From this wizard, I now get a schema with both a request message and a strongly typed response.
After distinguishing the fields of my Query Notification message, I created a new orchestration.  I receive in the Query Notification message, and have a Decision to see if and update of the data has occurred.
If a “change” event is encountered, I want to query my database and pull back all records whose “IsChanged” value is “True”, and “Status” is equal to “Modified.”  When using the classic SQL adapter, we had to constantly remember to flip some sort of bit so that the next polling action didn’t repeatedly pull the same records.  This is still useful with the new adapter as I don’t want my “Select” query to yank messages that were previously read.  So, I need to both select the records, and then update them.  What’s great about the new adapter is that I can do this all at once, in a single transaction.  Specifically, in my Select request message, I can embed an “Update” statement in it.
So above, I’m selecting “*” columns, and my “Query” node contains both my WHERE clause and UPDATE statement.  In my orchestration, I send this Select request, get back all the records from the database, and publish that record set back out.  I’ve highlighted the fact that my port operation name must match what’s expected by the adapter (in my case, “Select”).

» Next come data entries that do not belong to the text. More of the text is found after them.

-- ==== Sys2Proof/Syntax.lean ====
section
/-! DEFINITION. The instructions: one constructor for each of the 212 rows of the opcode table (R130), operands in the order
of the syntax line (R106).  Registers, channels and special purpose registers are 7-bit numbers (R102, R103, R118).  An
immediate is the bit vector the written value stands for (R107); the classes that share the 7-bit field of the instruction
(s3, s6, s7, u3, u5, u6, u7) are that field (R108 to R110, R117).  `scale` is the exponent scale7 as the 8-bit field of the
instruction holds it (R116, R142 e; log 30).  A pseudo operand is part of the instruction (R34). -/

namespace Sys2Proof
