-- ==== Sys2Proof/Decode.lean ====
section
/-! DEFINITION. The binary annex (R140 to R142): the decoder, total on any bytes, and the encoder.  A word is 32 bits, stored
with its most significant byte first (R71, R76, R140).  The opcode is a prefix of 4, 7, 8, 9, 10 or 11 bits (R140); no two
rows of the table match one word (R141), so the six lengths are tried one after the other. -/

namespace Sys2Proof

/-- Why bytes are no instruction. -/
inductive DecodeError where
  /-- Fewer than four bytes are left. -/
  | tooShort
  /-- The word matches no row of the opcode table (R128). -/
  | illegalWord (w : Word)
  /-- An indirect branch or interrupt return with both D and E set, which has no mnemonic (R142 f). -/
  | bothInterruptBits (w : Word)
deriving DecidableEq, Repr

/-! The fields of an instruction word (R140).  The source numbers bits from the left; these are the same bits counted from
the right (R13). -/

/-- RT, and RC of the RRR format, and ROL: bits 25 to 31. -/
def rtField (w : Word) : BitVec 7 := w.extractLsb' 0 7
/-- RA, also a channel or special purpose register number: bits 18 to 24. -/
def raField (w : Word) : BitVec 7 := w.extractLsb' 7 7
/-- RB: bits 11 to 17. -/
def rbField (w : Word) : BitVec 7 := w.extractLsb' 14 7
/-- RT of the RRR format: bits 4 to 10. -/
def rrrRtField (w : Word) : BitVec 7 := w.extractLsb' 21 7
/-- I7: bits 11 to 17. -/
def i7Field (w : Word) : BitVec 7 := w.extractLsb' 14 7
/-- I8: bits 10 to 17. -/
def i8Field (w : Word) : BitVec 8 := w.extractLsb' 14 8
/-- I10: bits 8 to 17. -/
def i10Field (w : Word) : BitVec 10 := w.extractLsb' 14 10
/-- I16: bits 9 to 24. -/
def i16Field (w : Word) : BitVec 16 := w.extractLsb' 7 16
/-- I18: bits 7 to 24. -/
def i18Field (w : Word) : BitVec 18 := w.extractLsb' 7 18
/-- ROH of the LBT format: bits 7 and 8. -/
def lbtRohField (w : Word) : BitVec 2 := w.extractLsb' 23 2
/-- ROH of the LBTI format: bits 16 and 17. -/
def lbtiRohField (w : Word) : BitVec 2 := w.extractLsb' 14 2
/-- The signal of `stop`: bits 18 to 31. -/
def signalField (w : Word) : BitVec 14 := w.extractLsb' 0 14
/-- Bit 11: C of `sync`, P of `hbr` (R142 g, h). -/
def bit11 (w : Word) : Bool := w.getLsbD 20
/-- Bit 12: D, disable interrupts (R142 f). -/
def bitD (w : Word) : Bool := w.getLsbD 19
/-- Bit 13: E, enable interrupts (R142 f). -/
def bitE (w : Word) : Bool := w.getLsbD 18

/-- The plain, disabling and enabling forms of one instruction, told apart by D and E (R142 f). -/
def interruptForms (w : Word) (plain disable enable : Instr) : Except DecodeError Instr :=
  match bitD w, bitE w with
  | false, false => .ok plain
  | true, false => .ok disable
  | false, true => .ok enable
  | true, true => .error (.bothInterruptBits w)

/-- `hbr`, or `hbrp` where P is set and the offset is 0 (R126, R142 h). -/
def hintForms (w : Word) : Except DecodeError Instr :=
  if bit11 w then
    if lbtiRohField w = 0 ∧ rtField w = 0 then .ok .hbrp else .error (.illegalWord w)
  else .ok (.hbr (lbtiRohField w ++ rtField w ++ 0#2) (raField w))

/-- The rows with a 4-bit opcode, format RRR (R140, R141). -/
def decode4 (op : Nat) (w : Word) : Option Instr :=
  match op with
  | 0b1000 => some (.selb (rrrRtField w) (raField w) (rbField w) (rtField w))
  | 0b1011 => some (.shufb (rrrRtField w) (raField w) (rbField w) (rtField w))
  | 0b1100 => some (.mpya (rrrRtField w) (raField w) (rbField w) (rtField w))
  | 0b1101 => some (.fnms (rrrRtField w) (raField w) (rbField w) (rtField w))
  | 0b1110 => some (.fma (rrrRtField w) (raField w) (rbField w) (rtField w))
  | 0b1111 => some (.fms (rrrRtField w) (raField w) (rbField w) (rtField w))
  | _ => none

/-- The rows with a 7-bit opcode, format RI18 and LBT (R140, R141). -/
def decode7 (op : Nat) (w : Word) : Option Instr :=
  match op with
  | 0b0001000 => some (.hbra (lbtRohField w ++ rtField w ++ 0#2) (i16Field w ++ 0#2))
  | 0b0001001 => some (.hbrr (lbtRohField w ++ rtField w ++ 0#2) (i16Field w ++ 0#2))
  | 0b0100001 => some (.ila (rtField w) (i18Field w))
  | _ => none

/-- The rows with a 8-bit opcode, format RI10 (R140, R141). -/
def decode8 (op : Nat) (w : Word) : Option Instr :=
  match op with
  | 0b00000100 => some (.ori (rtField w) (raField w) (i10Field w))
  | 0b00000101 => some (.orhi (rtField w) (raField w) (i10Field w))
  | 0b00000110 => some (.orbi (rtField w) (raField w) (i10Field w))
  | 0b00001100 => some (.sfi (rtField w) (raField w) (i10Field w))
  | 0b00001101 => some (.sfhi (rtField w) (raField w) (i10Field w))
  | 0b00010100 => some (.andi (rtField w) (raField w) (i10Field w))
  | 0b00010101 => some (.andhi (rtField w) (raField w) (i10Field w))
  | 0b00010110 => some (.andbi (rtField w) (raField w) (i10Field w))
  | 0b00011100 => some (.ai (rtField w) (raField w) (i10Field w))
  | 0b00011101 => some (.ahi (rtField w) (raField w) (i10Field w))
  | 0b00100100 => some (.stqd (rtField w) (i10Field w ++ 0#4) (raField w))
  | 0b00110100 => some (.lqd (rtField w) (i10Field w ++ 0#4) (raField w))
  | 0b01000100 => some (.xori (rtField w) (raField w) (i10Field w))
  | 0b01000101 => some (.xorhi (rtField w) (raField w) (i10Field w))
  | 0b01000110 => some (.xorbi (rtField w) (raField w) (i10Field w))
  | 0b01001100 => some (.cgti (rtField w) (raField w) (i10Field w))
  | 0b01001101 => some (.cgthi (rtField w) (raField w) (i10Field w))
  | 0b01001110 => some (.cgtbi (rtField w) (raField w) (i10Field w))
  | 0b01001111 => some (.hgti (rtField w) (raField w) (i10Field w))
  | 0b01011100 => some (.clgti (rtField w) (raField w) (i10Field w))
  | 0b01011101 => some (.clgthi (rtField w) (raField w) (i10Field w))
  | 0b01011110 => some (.clgtbi (rtField w) (raField w) (i10Field w))
  | 0b01011111 => some (.hlgti (rtField w) (raField w) (i10Field w))
  | 0b01110100 => some (.mpyi (rtField w) (raField w) (i10Field w))
  | 0b01110101 => some (.mpyui (rtField w) (raField w) (i10Field w))
  | 0b01111100 => some (.ceqi (rtField w) (raField w) (i10Field w))
  | 0b01111101 => some (.ceqhi (rtField w) (raField w) (i10Field w))
  | 0b01111110 => some (.ceqbi (rtField w) (raField w) (i10Field w))
  | 0b01111111 => some (.heqi (rtField w) (raField w) (i10Field w))
  | _ => none

/-- The rows with a 9-bit opcode, format RI16 (R140, R141). -/
def decode9 (op : Nat) (w : Word) : Option Instr :=
  match op with
  | 0b001000000 => some (.brz (rtField w) (i16Field w ++ 0#2))
  | 0b001000001 => some (.stqa (rtField w) (i16Field w ++ 0#2))
  | 0b001000010 => some (.brnz (rtField w) (i16Field w ++ 0#2))
  | 0b001000100 => some (.brhz (rtField w) (i16Field w ++ 0#2))
  | 0b001000110 => some (.brhnz (rtField w) (i16Field w ++ 0#2))
  | 0b001000111 => some (.stqr (rtField w) (i16Field w ++ 0#2))
  | 0b001100000 => some (.bra (i16Field w ++ 0#2))
  | 0b001100001 => some (.lqa (rtField w) (i16Field w ++ 0#2))
  | 0b001100010 => some (.brasl (rtField w) (i16Field w ++ 0#2))
  | 0b001100100 => some (.br (i16Field w ++ 0#2))
  | 0b001100101 => some (.fsmbi (rtField w) (i16Field w))
  | 0b001100110 => some (.brsl (rtField w) (i16Field w ++ 0#2))
  | 0b001100111 => some (.lqr (rtField w) (i16Field w ++ 0#2))
  | 0b010000001 => some (.il (rtField w) (i16Field w))
  | 0b010000010 => some (.ilhu (rtField w) (i16Field w))
  | 0b010000011 => some (.ilh (rtField w) (i16Field w))
  | 0b011000001 => some (.iohl (rtField w) (i16Field w))
  | _ => none

/-- The rows with a 10-bit opcode, format RI8 (R140, R141). -/
def decode10 (op : Nat) (w : Word) : Option Instr :=
  match op with
  | 0b0111011000 => some (.cflts (rtField w) (raField w) (173 - i8Field w))
  | 0b0111011001 => some (.cfltu (rtField w) (raField w) (173 - i8Field w))
  | 0b0111011010 => some (.csflt (rtField w) (raField w) (155 - i8Field w))
  | 0b0111011011 => some (.cuflt (rtField w) (raField w) (155 - i8Field w))
  | _ => none
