-- ==== Sys2Proof/Machine/Flags.lean ====
section
/-! DEFINITION. The SPU has no flags (R39): carries, borrows and comparison results are values in general registers.  These
are the computations of those values. -/

namespace Sys2Proof.Machine

/-- The carry or borrow bit an extended instruction takes in: the least significant bit of the old rt word (R202). -/
def carryIn (t : Word) : Nat := t.toNat % 2

/-- The borrow that comes in: 1 where the least significant bit of the old rt word is 0 (R202, R231). -/
def borrowIn (t : Word) : Nat := 1 - carryIn t

/-- The carry out of a 32-bit sum: 1 or 0 (R202, R212). -/
def carryOut (sum : Nat) : Word := BitVec.ofNat 32 (sum / 2 ^ 32)

/-- The value a borrow generate stores for the difference `d`: 0 where a borrow occurs, 1 where none does (R202, R210). -/
def noBorrow (d : Int) : Word := if d < 0 then 0 else 1

/-- A comparison result in a word element: all ones or 0 (R330). -/
def maskWord (holds : Bool) : Word := if holds then BitVec.allOnes 32 else 0
/-- A comparison result in a halfword element: all ones or 0 (R330). -/
def maskHalf (holds : Bool) : Half := if holds then BitVec.allOnes 16 else 0
/-- A comparison result in a byte element: all ones or 0 (R330). -/
def maskByte (holds : Bool) : Byte := if holds then BitVec.allOnes 8 else 0

/-- Greater than, as two's-complement integers (R330). -/
def signedGt {n : Nat} (a b : BitVec n) : Bool := b.toInt < a.toInt
/-- Greater than, as unsigned integers (R330). -/
def unsignedGt {n : Nat} (a b : BitVec n) : Bool := b.toNat < a.toNat

end Sys2Proof.Machine
end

Because the “Consume Adapter Service” wizard also generated a send port binding (which I’ve imported into my application), I can confirm that the expected operation name is “Select.”
So what does the result look like?  I changed two records in my database table, which means a notification was instantly sent to my receive location, which in turn instantiated an orchestration which both selected the changed records and updated those same records.  The final message distributed by my orchestration looked like this:
There you go.  I’m a fan of this new capability as it truly makes our databases event driven participants in our environment instead of passive repositories that require explicit querying for changes of state.  While I don’t think I’m a fan of the generic schema, I suspect the best pattern is to take that generated event message, and, using what we know about the notification statement, republish a new event message that contains enough context to be actionable by downstream consumers.
What do you think?  Is this interesting or will you stick with straight polling as a database access method?